◆ **Exercise**
Repeat exactly, and only, the lines of the entries below from the one with "Machine/Lookup.lean. A thread" through the one with "effect (R297). -/", both ends included.

(Saved data entries)
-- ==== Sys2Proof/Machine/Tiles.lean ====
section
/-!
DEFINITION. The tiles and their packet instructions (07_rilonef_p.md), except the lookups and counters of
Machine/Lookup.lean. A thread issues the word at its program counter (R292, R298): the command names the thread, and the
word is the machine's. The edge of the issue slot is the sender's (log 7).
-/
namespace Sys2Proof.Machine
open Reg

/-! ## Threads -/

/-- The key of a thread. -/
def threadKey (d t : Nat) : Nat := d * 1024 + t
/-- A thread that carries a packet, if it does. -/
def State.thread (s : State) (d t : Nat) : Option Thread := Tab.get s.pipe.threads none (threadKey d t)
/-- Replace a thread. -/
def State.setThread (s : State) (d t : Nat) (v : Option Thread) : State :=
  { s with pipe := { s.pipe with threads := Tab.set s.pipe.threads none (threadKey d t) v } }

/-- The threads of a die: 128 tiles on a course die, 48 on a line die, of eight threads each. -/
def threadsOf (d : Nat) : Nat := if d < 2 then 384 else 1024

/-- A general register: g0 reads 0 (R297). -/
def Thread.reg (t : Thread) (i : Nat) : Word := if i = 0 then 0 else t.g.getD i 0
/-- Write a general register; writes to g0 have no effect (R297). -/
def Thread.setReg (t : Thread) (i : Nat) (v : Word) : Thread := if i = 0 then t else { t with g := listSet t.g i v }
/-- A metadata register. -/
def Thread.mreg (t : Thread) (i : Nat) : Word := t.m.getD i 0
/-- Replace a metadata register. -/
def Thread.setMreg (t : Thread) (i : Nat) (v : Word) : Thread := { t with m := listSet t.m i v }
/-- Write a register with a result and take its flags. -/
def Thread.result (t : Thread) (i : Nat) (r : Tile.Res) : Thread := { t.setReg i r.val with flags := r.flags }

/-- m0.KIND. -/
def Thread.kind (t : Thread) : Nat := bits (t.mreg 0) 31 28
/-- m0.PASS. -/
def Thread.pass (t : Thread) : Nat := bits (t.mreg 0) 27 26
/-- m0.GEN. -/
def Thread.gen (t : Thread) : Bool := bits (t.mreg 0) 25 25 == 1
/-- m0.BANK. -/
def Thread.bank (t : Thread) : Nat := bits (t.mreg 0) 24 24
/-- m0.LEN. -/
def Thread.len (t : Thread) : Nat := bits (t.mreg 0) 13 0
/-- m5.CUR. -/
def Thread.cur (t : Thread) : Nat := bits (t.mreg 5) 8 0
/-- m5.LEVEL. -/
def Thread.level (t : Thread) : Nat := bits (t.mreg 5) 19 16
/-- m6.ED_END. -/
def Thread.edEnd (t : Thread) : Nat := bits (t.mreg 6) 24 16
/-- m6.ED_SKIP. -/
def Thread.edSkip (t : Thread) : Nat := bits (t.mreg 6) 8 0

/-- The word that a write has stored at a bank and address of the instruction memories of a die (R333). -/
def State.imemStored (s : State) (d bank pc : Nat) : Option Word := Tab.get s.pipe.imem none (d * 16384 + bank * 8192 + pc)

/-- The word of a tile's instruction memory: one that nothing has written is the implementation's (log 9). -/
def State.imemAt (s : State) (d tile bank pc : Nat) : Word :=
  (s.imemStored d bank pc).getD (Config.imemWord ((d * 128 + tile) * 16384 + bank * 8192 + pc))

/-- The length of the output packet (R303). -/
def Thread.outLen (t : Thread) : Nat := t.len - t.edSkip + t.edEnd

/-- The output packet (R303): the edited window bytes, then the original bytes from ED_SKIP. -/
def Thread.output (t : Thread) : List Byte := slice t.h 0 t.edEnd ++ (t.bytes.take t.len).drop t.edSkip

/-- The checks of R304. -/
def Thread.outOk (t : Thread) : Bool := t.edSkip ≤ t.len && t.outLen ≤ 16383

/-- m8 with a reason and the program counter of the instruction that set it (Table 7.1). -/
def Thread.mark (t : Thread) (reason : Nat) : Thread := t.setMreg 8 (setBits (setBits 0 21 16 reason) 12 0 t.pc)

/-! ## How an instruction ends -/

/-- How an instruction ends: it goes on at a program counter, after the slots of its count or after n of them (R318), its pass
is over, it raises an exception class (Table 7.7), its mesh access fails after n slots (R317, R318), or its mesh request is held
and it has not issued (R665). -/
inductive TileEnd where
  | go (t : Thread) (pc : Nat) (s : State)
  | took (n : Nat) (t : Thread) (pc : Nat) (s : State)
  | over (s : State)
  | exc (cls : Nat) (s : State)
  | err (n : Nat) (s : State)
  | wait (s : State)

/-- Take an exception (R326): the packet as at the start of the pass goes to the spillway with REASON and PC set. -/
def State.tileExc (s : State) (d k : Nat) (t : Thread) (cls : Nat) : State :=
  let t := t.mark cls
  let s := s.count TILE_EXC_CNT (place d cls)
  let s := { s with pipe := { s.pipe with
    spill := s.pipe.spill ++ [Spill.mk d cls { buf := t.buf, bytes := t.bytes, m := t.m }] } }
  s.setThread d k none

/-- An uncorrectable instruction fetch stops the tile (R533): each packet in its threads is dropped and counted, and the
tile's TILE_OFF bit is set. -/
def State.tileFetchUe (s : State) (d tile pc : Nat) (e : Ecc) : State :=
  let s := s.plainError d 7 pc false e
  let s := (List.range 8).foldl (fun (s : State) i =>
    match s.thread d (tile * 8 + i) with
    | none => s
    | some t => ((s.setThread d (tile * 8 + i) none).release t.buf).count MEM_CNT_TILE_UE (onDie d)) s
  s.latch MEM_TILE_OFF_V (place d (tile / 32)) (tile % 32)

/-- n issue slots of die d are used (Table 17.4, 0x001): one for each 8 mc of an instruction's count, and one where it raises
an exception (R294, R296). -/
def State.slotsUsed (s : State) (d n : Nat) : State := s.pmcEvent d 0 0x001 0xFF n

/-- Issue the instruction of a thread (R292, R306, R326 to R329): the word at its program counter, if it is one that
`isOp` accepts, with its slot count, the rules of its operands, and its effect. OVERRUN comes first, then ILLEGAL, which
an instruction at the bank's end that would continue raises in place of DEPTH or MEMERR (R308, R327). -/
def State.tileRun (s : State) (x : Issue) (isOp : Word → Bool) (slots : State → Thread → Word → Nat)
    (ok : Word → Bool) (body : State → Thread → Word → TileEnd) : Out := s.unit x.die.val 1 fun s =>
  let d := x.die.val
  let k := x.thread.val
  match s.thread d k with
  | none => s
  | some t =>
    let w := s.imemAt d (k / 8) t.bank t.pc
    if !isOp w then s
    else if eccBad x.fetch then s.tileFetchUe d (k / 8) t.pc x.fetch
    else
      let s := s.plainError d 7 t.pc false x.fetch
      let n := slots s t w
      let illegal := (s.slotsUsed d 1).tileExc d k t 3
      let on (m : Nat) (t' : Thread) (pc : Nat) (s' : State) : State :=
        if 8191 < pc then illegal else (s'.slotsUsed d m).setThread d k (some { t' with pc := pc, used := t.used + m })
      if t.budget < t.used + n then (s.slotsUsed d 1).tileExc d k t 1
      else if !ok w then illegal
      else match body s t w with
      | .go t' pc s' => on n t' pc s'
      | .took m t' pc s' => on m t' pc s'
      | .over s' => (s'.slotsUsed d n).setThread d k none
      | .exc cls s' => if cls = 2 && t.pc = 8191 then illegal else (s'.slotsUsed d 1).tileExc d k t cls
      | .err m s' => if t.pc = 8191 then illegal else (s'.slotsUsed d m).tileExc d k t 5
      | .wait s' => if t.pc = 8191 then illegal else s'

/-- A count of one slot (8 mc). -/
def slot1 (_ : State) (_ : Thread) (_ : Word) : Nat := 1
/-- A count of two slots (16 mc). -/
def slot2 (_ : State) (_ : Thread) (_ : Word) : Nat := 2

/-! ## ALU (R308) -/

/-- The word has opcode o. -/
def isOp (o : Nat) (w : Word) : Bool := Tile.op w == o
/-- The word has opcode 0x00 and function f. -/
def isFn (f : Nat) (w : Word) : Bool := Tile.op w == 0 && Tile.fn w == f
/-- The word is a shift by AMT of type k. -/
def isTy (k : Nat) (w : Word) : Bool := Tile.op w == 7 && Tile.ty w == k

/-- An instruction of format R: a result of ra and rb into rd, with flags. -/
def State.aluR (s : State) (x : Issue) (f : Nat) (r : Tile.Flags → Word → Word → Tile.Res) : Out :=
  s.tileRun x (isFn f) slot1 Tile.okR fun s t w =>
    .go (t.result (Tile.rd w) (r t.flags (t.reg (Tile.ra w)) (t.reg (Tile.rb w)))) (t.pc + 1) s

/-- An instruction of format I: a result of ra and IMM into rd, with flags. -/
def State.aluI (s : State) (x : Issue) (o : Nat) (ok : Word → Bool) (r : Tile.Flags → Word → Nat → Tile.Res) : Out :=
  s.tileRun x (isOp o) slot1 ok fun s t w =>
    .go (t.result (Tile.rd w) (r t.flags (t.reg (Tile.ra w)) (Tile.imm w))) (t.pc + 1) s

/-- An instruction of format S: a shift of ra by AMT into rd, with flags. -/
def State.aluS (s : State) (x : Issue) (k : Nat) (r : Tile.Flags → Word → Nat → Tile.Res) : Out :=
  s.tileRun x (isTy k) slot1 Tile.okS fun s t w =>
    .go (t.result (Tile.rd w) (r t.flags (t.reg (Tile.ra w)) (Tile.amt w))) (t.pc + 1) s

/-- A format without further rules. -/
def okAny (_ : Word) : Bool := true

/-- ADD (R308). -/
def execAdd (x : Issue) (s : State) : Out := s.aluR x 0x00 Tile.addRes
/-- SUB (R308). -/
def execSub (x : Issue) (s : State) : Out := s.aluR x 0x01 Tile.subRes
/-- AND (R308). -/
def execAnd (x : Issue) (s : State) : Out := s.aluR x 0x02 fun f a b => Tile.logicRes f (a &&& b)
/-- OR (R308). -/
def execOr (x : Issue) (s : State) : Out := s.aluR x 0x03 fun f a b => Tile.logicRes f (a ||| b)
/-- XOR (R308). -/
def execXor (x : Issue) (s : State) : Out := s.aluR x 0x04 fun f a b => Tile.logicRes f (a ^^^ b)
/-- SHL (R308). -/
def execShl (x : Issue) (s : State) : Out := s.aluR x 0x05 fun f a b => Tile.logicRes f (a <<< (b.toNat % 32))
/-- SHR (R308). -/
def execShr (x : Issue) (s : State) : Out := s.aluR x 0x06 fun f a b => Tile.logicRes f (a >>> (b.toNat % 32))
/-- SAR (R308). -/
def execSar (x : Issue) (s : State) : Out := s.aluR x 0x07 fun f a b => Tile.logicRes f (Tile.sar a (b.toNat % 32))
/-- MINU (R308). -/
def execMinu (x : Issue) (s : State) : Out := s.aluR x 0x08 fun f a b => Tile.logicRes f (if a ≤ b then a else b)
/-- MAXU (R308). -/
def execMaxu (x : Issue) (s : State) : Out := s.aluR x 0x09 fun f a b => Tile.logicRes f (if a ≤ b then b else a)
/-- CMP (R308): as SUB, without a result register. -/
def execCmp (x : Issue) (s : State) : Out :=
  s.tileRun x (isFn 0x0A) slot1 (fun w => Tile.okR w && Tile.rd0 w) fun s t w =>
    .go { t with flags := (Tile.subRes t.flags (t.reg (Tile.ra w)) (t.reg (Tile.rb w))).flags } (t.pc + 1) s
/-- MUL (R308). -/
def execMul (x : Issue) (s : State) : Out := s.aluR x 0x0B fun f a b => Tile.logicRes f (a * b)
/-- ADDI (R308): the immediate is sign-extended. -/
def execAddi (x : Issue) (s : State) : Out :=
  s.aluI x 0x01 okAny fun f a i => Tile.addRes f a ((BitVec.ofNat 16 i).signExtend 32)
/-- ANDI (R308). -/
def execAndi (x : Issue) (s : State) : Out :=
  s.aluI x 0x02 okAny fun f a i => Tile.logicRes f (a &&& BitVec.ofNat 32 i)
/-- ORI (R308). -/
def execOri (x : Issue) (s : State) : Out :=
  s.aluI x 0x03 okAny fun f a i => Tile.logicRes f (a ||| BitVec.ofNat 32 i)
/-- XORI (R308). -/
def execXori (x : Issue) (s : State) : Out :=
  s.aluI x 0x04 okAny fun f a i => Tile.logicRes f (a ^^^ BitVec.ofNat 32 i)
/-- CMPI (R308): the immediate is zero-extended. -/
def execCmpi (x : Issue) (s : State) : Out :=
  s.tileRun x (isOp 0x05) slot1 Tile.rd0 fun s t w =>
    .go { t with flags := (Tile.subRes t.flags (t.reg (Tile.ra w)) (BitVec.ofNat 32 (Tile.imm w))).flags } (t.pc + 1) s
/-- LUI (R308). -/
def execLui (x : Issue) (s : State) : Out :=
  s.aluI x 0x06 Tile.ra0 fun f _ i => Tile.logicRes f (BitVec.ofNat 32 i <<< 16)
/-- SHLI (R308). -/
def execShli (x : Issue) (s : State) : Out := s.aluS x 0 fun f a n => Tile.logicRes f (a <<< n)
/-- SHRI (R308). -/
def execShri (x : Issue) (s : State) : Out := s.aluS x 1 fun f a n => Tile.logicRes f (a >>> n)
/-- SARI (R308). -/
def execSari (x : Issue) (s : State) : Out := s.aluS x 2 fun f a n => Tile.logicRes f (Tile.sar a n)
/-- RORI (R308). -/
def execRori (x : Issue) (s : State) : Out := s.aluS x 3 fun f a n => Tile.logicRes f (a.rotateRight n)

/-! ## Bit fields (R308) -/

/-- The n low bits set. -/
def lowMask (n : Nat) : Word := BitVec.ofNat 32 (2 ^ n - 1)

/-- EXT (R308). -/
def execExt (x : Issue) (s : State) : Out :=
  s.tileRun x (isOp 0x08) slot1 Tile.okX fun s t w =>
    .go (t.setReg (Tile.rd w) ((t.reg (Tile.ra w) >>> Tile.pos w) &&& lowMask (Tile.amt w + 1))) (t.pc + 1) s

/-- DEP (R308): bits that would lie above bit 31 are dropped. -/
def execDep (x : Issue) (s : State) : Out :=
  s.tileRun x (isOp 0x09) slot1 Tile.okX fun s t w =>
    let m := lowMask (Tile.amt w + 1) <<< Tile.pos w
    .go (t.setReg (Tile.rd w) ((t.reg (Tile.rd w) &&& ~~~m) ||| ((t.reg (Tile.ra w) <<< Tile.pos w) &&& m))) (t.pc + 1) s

◆ **Solution**
Machine/Lookup.lean. A thread issues the word at its program counter (R292, R298): the command names the thread, and the
word is the machine's. The edge of the issue slot is the sender's (log 7).
-/
namespace Sys2Proof.Machine
open Reg

/-! ## Threads -/

/-- The key of a thread. -/
def threadKey (d t : Nat) : Nat := d * 1024 + t
/-- A thread that carries a packet, if it does. -/
def State.thread (s : State) (d t : Nat) : Option Thread := Tab.get s.pipe.threads none (threadKey d t)
/-- Replace a thread. -/
def State.setThread (s : State) (d t : Nat) (v : Option Thread) : State :=
  { s with pipe := { s.pipe with threads := Tab.set s.pipe.threads none (threadKey d t) v } }

/-- The threads of a die: 128 tiles on a course die, 48 on a line die, of eight threads each. -/
def threadsOf (d : Nat) : Nat := if d < 2 then 384 else 1024

/-- A general register: g0 reads 0 (R297). -/
def Thread.reg (t : Thread) (i : Nat) : Word := if i = 0 then 0 else t.g.getD i 0
/-- Write a general register; writes to g0 have no effect (R297). -/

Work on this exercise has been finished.